Democratic President Lyndon Johnson’s lies about the Vietnam War clashed with accurate reporting, and a “credibility gap” arose – the growing public skepticism about the administration’s truthfulness – to the obvious irritation of the president. Johnson complained CBS News and NBC News were so biased he thought their reporting seemed “controlled by the Vietcong.”
Democrats like Chicago’s Mayor Richard J. Daley, who complained bitterly about news coverage of the 1968 Democratic convention – labeling it “propaganda” – and Federal Communications Commissioner Nicholas Johnson, who published “How to Talk Back to Your Television Set” in 1970, argued that “Eastern,” “commercial” and “corporate” media interests warped or “censored” the news.
In 1969, Republican President Richard Nixon’s vice president, Spiro Agnew, launched a public campaign against news corporations that instantly made him a conservative celebrity.
Agnew warned that increased concentration in news media ownership ensured control over public opinion by a “tiny and closed fraternity of privileged men, elected by no one.” Similar criticism emerged from leftists, including MIT linguist Noam Chomsky.
Vice President Spiro Agnew said in 1969 that concentrated news media ownership ensured control over public opinion by a ‘tiny and closed fraternity of privileged men, elected by no one.’ David Hume Kennerly/Getty Images
The bipartisan popularity of news media criticism continued to grow as politicians found attacking the messengers the fastest way to avoid engaging in discussion of unpleasant realities.

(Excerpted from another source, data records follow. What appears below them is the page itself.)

@[simp] theorem State.onIssuer_mem (s : State) (f : Wave → Wave) : (s.onIssuer f).mem = s.mem := by unfold State.onIssuer State.onWave; split <;> rfl
@[simp] theorem State.onIssuer_memPoison (s : State) (f : Wave → Wave) : (s.onIssuer f).memPoison = s.memPoison := by unfold State.onIssuer State.onWave; split <;> rfl
@[simp] theorem State.onIssuer_csr (s : State) (f : Wave → Wave) : (s.onIssuer f).csr = s.csr := by unfold State.onIssuer State.onWave; split <;> rfl
@[simp] theorem State.onIssuer_catStaged (s : State) (f : Wave → Wave) : (s.onIssuer f).catStaged = s.catStaged := by unfold State.onIssuer State.onWave; split <;> rfl
@[simp] theorem State.onIssuer_cores (s : State) (f : Wave → Wave) : (s.onIssuer f).cores = s.cores := by unfold State.onIssuer State.onWave; split <;> rfl
@[simp] theorem State.onIssuer_dies (s : State) (f : Wave → Wave) : (s.onIssuer f).dies = s.dies := by unfold State.onIssuer State.onWave; split <;> rfl
@[simp] theorem State.onIssuer_groups (s : State) (f : Wave → Wave) : (s.onIssuer f).groups = s.groups := by unfold State.onIssuer State.onWave; split <;> rfl
@[simp] theorem State.onIssuer_launches (s : State) (f : Wave → Wave) : (s.onIssuer f).launches = s.launches := by unfold State.onIssuer State.onWave; split <;> rfl
@[simp] theorem State.onIssuer_nextLaunchid (s : State) (f : Wave → Wave) : (s.onIssuer f).nextLaunchid = s.nextLaunchid := by unfold State.onIssuer State.onWave; split <;> rfl
@[simp] theorem State.onIssuer_nextLaunch (s : State) (f : Wave → Wave) : (s.onIssuer f).nextLaunch = s.nextLaunch := by unfold State.onIssuer State.onWave; split <;> rfl
@[simp] theorem State.onIssuer_nextGroup (s : State) (f : Wave → Wave) : (s.onIssuer f).nextGroup = s.nextGroup := by unfold State.onIssuer State.onWave; split <;> rfl
@[simp] theorem State.onIssuer_nextOrder (s : State) (f : Wave → Wave) : (s.onIssuer f).nextOrder = s.nextOrder := by unfold State.onIssuer State.onWave; split <;> rfl
@[simp] theorem State.onIssuer_svcs (s : State) (f : Wave → Wave) : (s.onIssuer f).svcs = s.svcs := by unfold State.onIssuer State.onWave; split <;> rfl
@[simp] theorem State.onIssuer_out (s : State) (f : Wave → Wave) : (s.onIssuer f).out = s.out := by unfold State.onIssuer State.onWave; split <;> rfl
@[simp] theorem State.onIssuer_peerReqs (s : State) (f : Wave → Wave) : (s.onIssuer f).peerReqs = s.peerReqs := by unfold State.onIssuer State.onWave; split <;> rfl
@[simp] theorem State.onIssuer_peerTag (s : State) (f : Wave → Wave) : (s.onIssuer f).peerTag = s.peerTag := by unfold State.onIssuer State.onWave; split <;> rfl
@[simp] theorem State.onIssuer_supply (s : State) (f : Wave → Wave) : (s.onIssuer f).supply = s.supply := by unfold State.onIssuer State.onWave; split <;> rfl
@[simp] theorem State.onIssuer_zoneLow (s : State) (f : Wave → Wave) : (s.onIssuer f).zoneLow = s.zoneLow := by unfold State.onIssuer State.onWave; split <;> rfl
@[simp] theorem State.onIssuer_zoneStuck (s : State) (f : Wave → Wave) : (s.onIssuer f).zoneStuck = s.zoneStuck := by unfold State.onIssuer State.onWave; split <;> rfl
@[simp] theorem State.onIssuer_zoneAt (s : State) (f : Wave → Wave) : (s.onIssuer f).zoneAt = s.zoneAt := by unfold State.onIssuer State.onWave; split <;> rfl
@[simp] theorem State.onIssuer_railAt (s : State) (f : Wave → Wave) : (s.onIssuer f).railAt = s.railAt := by unfold State.onIssuer State.onWave; split <;> rfl
@[simp] theorem State.onIssuer_zoneWas (s : State) (f : Wave → Wave) : (s.onIssuer f).zoneWas = s.zoneWas := by unfold State.onIssuer State.onWave; split <;> rfl
@[simp] theorem State.onIssuer_lowered (s : State) (f : Wave → Wave) : (s.onIssuer f).lowered = s.lowered := by unfold State.onIssuer State.onWave; split <;> rfl
@[simp] theorem State.onIssuer_tlbinvPending (s : State) (f : Wave → Wave) : (s.onIssuer f).tlbinvPending = s.tlbinvPending := by unfold State.onIssuer State.onWave; split <;> rfl
@[simp] theorem State.onIssuer_tlbinvOf (s : State) (f : Wave → Wave) : (s.onIssuer f).tlbinvOf = s.tlbinvOf := by unfold State.onIssuer State.onWave; split <;> rfl
@[simp] theorem State.onIssuer_stageTest (s : State) (f : Wave → Wave) : (s.onIssuer f).stageTest = s.stageTest := by unfold State.onIssuer State.onWave; split <;> rfl
@[simp] theorem State.onIssuer_agenda (s : State) (f : Wave → Wave) : (s.onIssuer f).agenda = s.agenda := by unfold State.onIssuer State.onWave; split <;> rfl
@[simp] theorem State.onIssuer_cur (s : State) (f : Wave → Wave) : (s.onIssuer f).cur = s.cur := by unfold State.onIssuer State.onWave; split <;> rfl
@[simp] theorem State.onIssuer_arg (s : State) (f : Wave → Wave) : (s.onIssuer f).arg = s.arg := by unfold State.onIssuer State.onWave; split <;> rfl
@[simp] theorem State.onIssuer_free (s : State) (f : Wave → Wave) : (s.onIssuer f).free = s.free := by unfold State.onIssuer State.onWave; split <;> rfl
@[simp] theorem State.onIssuer_last (s : State) (f : Wave → Wave) : (s.onIssuer f).last = s.last := by unfold State.onIssuer State.onWave; split <;> rfl
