-- ==== Sys2Proof/Laws/Memory.lean ====
section
/-! SUPPORT. The laws of memory: reads after writes of bytes and of byte lists, and the canonical form that every write keeps. -/

namespace Sys2Proof.Machine

/-- A read after a write of a list of bytes. -/
theorem State.byte_setBytes (s : State) (a k : Nat) (l : List Byte) :
    (s.setBytes a l).byte k = if a ≤ k ∧ k < a + l.length then l.getD (k - a) 0 else s.byte k := by
  induction l generalizing s a with
  | nil => simp [State.setBytes]
  | cons b bs ih =>
    simp only [State.setBytes, ih, List.length_cons]
    by_cases h : k = a
    · subst h; simp
    · rw [State.byte_setByte_ne _ _ h]
      by_cases h1 : a + 1 ≤ k ∧ k < a + 1 + bs.length
      · have h2 : a ≤ k ∧ k < a + (bs.length + 1) := by omega
        obtain ⟨j, hj⟩ : ∃ j, k - a = j + 1 := ⟨k - a - 1, by omega⟩
        have : k - (a + 1) = j := by omega
        simp [h1, h2, hj, this]
      · have h2 : ¬ (a ≤ k ∧ k < a + (bs.length + 1)) := by omega
        rw [if_neg h1, if_neg h2]

/-- Bytes outside a written range read as before. -/
theorem State.byte_setBytes_ne (s : State) {a k : Nat} {l : List Byte} (h : k < a ∨ a + l.length ≤ k) :
    (s.setBytes a l).byte k = s.byte k := by
  rw [State.byte_setBytes, if_neg (by omega)]

/-- The bytes written read back. -/
theorem State.bytes_setBytes (s : State) (a : Nat) (l : List Byte) : (s.setBytes a l).bytes a l.length = l := by
  apply List.ext_getElem
  · simp [State.bytes]
  · intro i h1 h2
    simp [State.bytes, State.byte_setBytes, h2]

theorem State.setByte_wf (s : State) (a : Nat) (v : Byte) (h : Memory.wf s.mem = true) : Memory.wf (s.setByte a v).mem = true :=
  Table.wf_set _ _ _ h

theorem State.setBytes_wf (s : State) (a : Nat) (l : List Byte) (h : Memory.wf s.mem = true) :
    Memory.wf (s.setBytes a l).mem = true := by
  induction l generalizing s a with
  | nil => exact h
  | cons b bs ih => exact ih _ _ (State.setByte_wf s a b h)

@[simp] theorem State.clearPoison_mem (s : State) (a n : Nat) : (s.clearPoison a n).mem = s.mem := rfl

/-- The write of every unit: bytes, and the poison of the sectors they fill. -/
theorem State.putMem_wf (s : State) (a : Nat) (l : List Byte) (h : Memory.wf s.mem = true) :
    Memory.wf (s.putMem a l).mem = true := by
  simpa [State.putMem] using State.setBytes_wf s a l h

theorem State.byte_putMem (s : State) (a k : Nat) (l : List Byte) :
    (s.putMem a l).byte k = if a ≤ k ∧ k < a + l.length then l.getD (k - a) 0 else s.byte k := by
  rw [← State.byte_setBytes]; rfl

theorem reset_mem_wf : Memory.wf State.reset.mem = true := rfl

theorem reset_csr_wf : Csrs.wf State.reset.csr = true := rfl

theorem State.setCsr_wf (s : State) (p a : Nat) (v : Word) (h : Csrs.wf s.csr = true) : Csrs.wf (s.setCsr p a v).csr = true := by
  rw [State.setCsr]; exact Table.wf_set _ _ _ h

/-! ## Little-endian words -/

theorem leBytes_length (n x : Nat) : (leBytes n x).length = n := by
  induction n generalizing x with
  | zero => rfl
  | succ n ih => simp [leBytes, ih]

theorem leNat_leBytes (n x : Nat) : leNat (leBytes n x) = x % 256 ^ n := by
  induction n generalizing x with
  | zero => simp [leBytes, leNat, Nat.mod_one]
  | succ n ih =>
    simp only [leBytes, leNat, ih, BitVec.toNat_ofNat]
    have h : (256 : Nat) ^ (n + 1) = 256 * 256 ^ n := Nat.pow_succ'
    rw [h, Nat.mod_mul]

theorem State.dwordAt_setBytes (s : State) (a : Nat) (v : Dword) : (s.setBytes a (leBytes 8 v.toNat)).dwordAt a = v := by
  have h := State.bytes_setBytes s a (leBytes 8 v.toNat)
  rw [leBytes_length] at h
  rw [State.dwordAt, h, leNat_leBytes]
  apply BitVec.eq_of_toNat_eq
  have := v.isLt
  simp only [BitVec.toNat_ofNat]
  omega

end Sys2Proof.Machine
end

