/-- The state word in the words of the statement (08 R185, R189). -/
theorem Barrier.word_eq (b : Barrier) : b.word = BitVec.ofNat 32 ((if b.abandoned then 2 ^ 31 else 0) + (if b.isDefault then 2 ^ 30 else 0) +
    (if b.phase then 2 ^ 29 else 0) + b.count.toNat * 2 ^ 12 + b.expected.toNat) := by
  refine ((BitVec.ofNat_toNat 32 b.word).trans (BitVec.setWidth_eq _)).symm.trans (congrArg _ ?_)
  simp only [Barrier.word, toNat_append_eq_add, BitVec.toNat_ofBool]
  cases b.abandoned <;> cases b.isDefault <;> cases b.phase <;> simp <;> omega

/-- The abandonment of a barrier, before its phase, tells what becomes of a wait (08 R187, R192). -/
theorem Barrier.waited_of_abandoned {b : Barrier} (h : b.abandoned = true) (token : Bool) : b.waited token = some true := if_pos h

theorem Barrier.waited_of_flipped {b : Barrier} {token : Bool} (h : b.abandoned = false) (hp : b.phase ≠ token) :
    b.waited token = some false := by
  rw [Barrier.waited, h, if_neg Bool.false_ne_true, if_pos hp]

theorem Barrier.waited_of_phase {b : Barrier} {token : Bool} (h : b.abandoned = false) (hp : b.phase = token) : b.waited token = none := by
  rw [Barrier.waited, h, if_neg Bool.false_ne_true, if_neg (not_not.2 hp)]

/-! ## The issue of a barrier instruction (08 R186, R189, R190) -/

theorem refOf_eq_reference (a : SArgs) (r : Nat → Word) : refOf a r = reference a r := by
  unfold refOf reference
  split
  · exact BitVec.eq_of_toNat_eq (by simp)
  · rfl

/-- A split that fuses acts from the state that `Fuses` names (04 R99). -/
theorem State.forceFuse_of_fuses {s s' : State} (h : Fuses s s') (act : State → State) : s.forceFuse act = act s' := by
  obtain ⟨w, sp, hi, ⟨hrep, rfl⟩ | ⟨hrep, hsole, hspill, rfl⟩⟩ := h
  · rw [State.forceFuse, hi]
    exact if_pos hrep
  · simp only [State.forceFuse, hi]
    rw [if_neg (by simp [hrep]), if_pos hsole, hspill]

theorem State.atBarrier_acts {s s' : State} (h : AtBarrier s s') (act : State → State) : s.atBarrier act = act s' := by
  obtain ⟨w, sp, hi, ⟨hwait, rfl⟩ | ⟨hgo, hf⟩⟩ := h
  · rw [State.atBarrier, hi]
    exact if_pos hwait
  · simp only [State.atBarrier, hi]
    rw [if_neg hgo, State.forceFuse_of_fuses hf]

/-- A barrier instruction acts on the barrier that its reference names, and one that arrives once the release may be performed. -/
theorem State.withBarrier_acts {s : State} {a : SArgs} {b arrives : Bool} {w : Wave} {sp : Split} {p : Nat × Nat} {bar : Barrier}
    (hi : Issues s (barUses a b) w sp) (hn : Names s w sp a p bar)
    (hr : arrives = true → s.mayRelease (refScope (reference a (w.seen sp s.free).s)) = true)
    (act : (Nat → Word) → Nat × Nat → Barrier → Nat → State → State) :
    s.withBarrier a b arrives act =
      s.issueWith (barUses a b) (fun x _ t => act x.s p bar (refScope (reference a (w.seen sp s.free).s)) t) := by
  obtain ⟨href, hbar, -⟩ := hn
  have hissue := hi.2.1
  refine (State.whenIssuable_of_issues hi _).trans ?_
  simp only [hissue, refOf_eq_reference, href, hbar]
  refine (if_neg ?_).trans rfl
  cases arrives with
  | false => simp
  | true => simp [hr rfl]

/-- A wait that a split has begun is tested again. -/
theorem State.resumeWait_of_some {s : State} {a : SArgs} {w : Wave} {sp : Split} {x : BarWait} (h : s.issuing = some (w, sp))
    (hx : sp.bar = some x) (act : State → State) : s.resumeWait a act = s.waitOn a x := by
  simp only [State.resumeWait, h, hx]

theorem State.resumeWait_of_none {s : State} {a : SArgs} {w : Wave} {sp : Split} (h : s.issuing = some (w, sp)) (hx : sp.bar = none)
    (act : State → State) : s.resumeWait a act = act s := by
  simp only [State.resumeWait, h, hx]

Turning the spotlight back on the media also helped political figures portray themselves as victims, while focusing partisan anger at specific villains.
Now, only 26% of Americans have a favorable opinion of the news media, according to a poll published in February 2023 by Gallup and the Knight Foundation. Americans across the political spectrum share a growing disdain for journalism – no matter how accurate, verified, professional or ethical.
Yet open debate over journalism ethics signals healthy governance. Such argumentation might amplify polarization, but it also facilitates the exchange of diverse opinions and encourages critical analyses of reality.
Journalistic failures damaged trust
Americans grew to distrust even the best news reporting because their political leadership encouraged it. But multiple failures exposed over the past several decades also further eroded journalistic credibility.
Long before bloggers ended Dan Rather’s CBS News career in 2005, congressional investigations, civil lawsuits and scandals revealing unethical and unprofessional behavior within even the most respected journalism outlets doomed the profession’s public reputation.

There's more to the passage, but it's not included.